The GMC’s Department of Anaesthesiology and Critical-care hadn’t put in a request for ventilators from the PM CARES Fund. But it received some units anyway following a reported requisition request from the Superintendent of the SMHS Hospital, the news report in ‘The Wire’ says.

As per the news report, 37 ventilators were supplied by Bharat Ventilators, 125 by the Jyoti CNC Automation Ltd, and three by AgVa Ventilators.

It says the total cost of the 165 defective units amounts to Rs 304.4 crore.

The Anaesthesiology department member wrote that the department received 37 units made by Bharat Ventilators, from the Medical Superintendent of the SMHS Hospital, and that GMC staff set about testing them.

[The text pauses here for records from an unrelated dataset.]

/-- What an engine holds beside its registers. -/
structure Engine where
  /-- Loads and passes that have not begun, oldest first. -/
  queue : List Queued := []
  /-- Passes that have issued and not completed, oldest first. -/
  flight : List Pass := []
  /-- Active weights. -/
  active : Option Weights := none
  /-- Staged weights. -/
  staged : Option Weights := none
  /-- Context whose LOADW staged them. -/
  stagedCtx : Nat := 0
  /-- A pre-emption drain is under way (05 R247). -/
  drain : Bool := false
  /-- A weight load that a fault has discarded and the engine repeats, and the tick from which it does (05 R841, R842). -/
  reload : Option (Weights × Nat) := none
  /-- A repeated load has failed with this error: the pass that needs it ends with it (log entry 142). -/
  reloadFail : Option Ending := none
  /-- TS64 of the re-run faults of the last 24 h (16 R689). -/
  faults : List Nat := []
  /-- A load or pass has been queued since the core's reset: until then the counters of its stalls stand at 0 (05 R256). -/
  ran : Bool := false
deriving DecidableEq, Repr

/-- A frame of a point or audio stream, open or sealed (03 R124 to R138). -/
structure Frame where
  /-- Die of the stream. -/
  die : Nat
  /-- Stream-table entry. -/
  entry : Nat
  /-- Frame sequence. -/
  seq : Nat
  /-- Frame base, TS64. -/
  base : Nat
  /-- Sealed. -/
  isSealed : Bool := false
  /-- Seal firing time, TS64. -/
  sealTime : Nat := 0
  /-- Time quality byte of the seal. -/
  quality : Nat := 0
  /-- Epoch at the seal. -/
  epoch : Nat := 0
  /-- Buffer, once it has one. -/
  buf : Option Nat := none
  /-- Package address of that buffer. -/
  bufAddr : Nat := 0
  /-- Points written, or samples per channel. -/
  count : Nat := 0
  /-- Packets that contributed. -/
  packets : Nat := 0
  /-- Header FLAGS so far. -/
  flags : Nat := 0
  /-- Header drop counts. -/
  dropTime : Nat := 0
  dropCap : Nat := 0
  dropPose : Nat := 0
  dropBusy : Nat := 0
  dropNobuf : Nat := 0
  /-- Fields of the ingest set under which the frame opened. -/
  streamId : Nat := 0
  part : Nat := 0
  kind : Nat := 0
  safety : Bool := false
  cap : Nat := 0
  channels : Nat := 0
  /-- Package address of its header slot. -/
  hdrAddr : Nat := 0
  /-- Audio positions written. -/
  filled : List Nat := []
  /-- Audio: base of the frame after it, once sealed. -/
  nextBase : Nat := 0
  /-- The header has been written. -/
  hdrDone : Bool := false
  /-- Accepted: it owes a record (13 R568). -/
  accepted : Bool := false
  /-- Order of acceptance among the package's units. -/
  ord : Nat := 0
  /-- A job has bound it. -/
  bound : Bool := false
  /-- Its ending record has been handed over. -/
  ended : Bool := false
deriving DecidableEq, Repr

/-- One sample of a pose stream (03 R113). -/
structure PoseSample where
  die : Nat
  entry : Nat
  /-- TS64. -/
  time : Nat
  /-- Translation, LSB 1/1024 m. -/
  tx : Int
  ty : Int
  tz : Int
  /-- Quaternion, LSB 2⁻³⁰. -/
  qw : Int
  qx : Int
  qy : Int
  qz : Int
deriving DecidableEq, Repr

“However, all these ventilators [were] returned to the medical superintendent of SMHS Hospital due to compressor/heat-up problems, which resulted in sudden shut-down of these ventilators,” the letter that Singh received said.

The three units from AgVa ventilators were installed at SMHS Hospital but they were typified by non-functional displays or problems with generating a sufficient tidal volume, the news report quotes reply to RTI queries as saying.

The 125 units from Jyoti CNC – with the brand name ‘Dhaman III’ – were stationed at the DRDO Hospital in Khanmoh, Srinagar. Two that had been tested at SMHS Hospital, however, didn’t elicit a sufficient tidal volume and also stopped working “automatically”.

The DRDO hospital also has 22 more units made by AgVa Ventilators that are being put through their paces, the letter said.

As per the news report, Singh has now written to the Chief Justice of the Jammu and Kashmir High Court requesting “serious cognisance of the ‘defective ventilators’ supplied to J&K UT through PM CARES Fund.”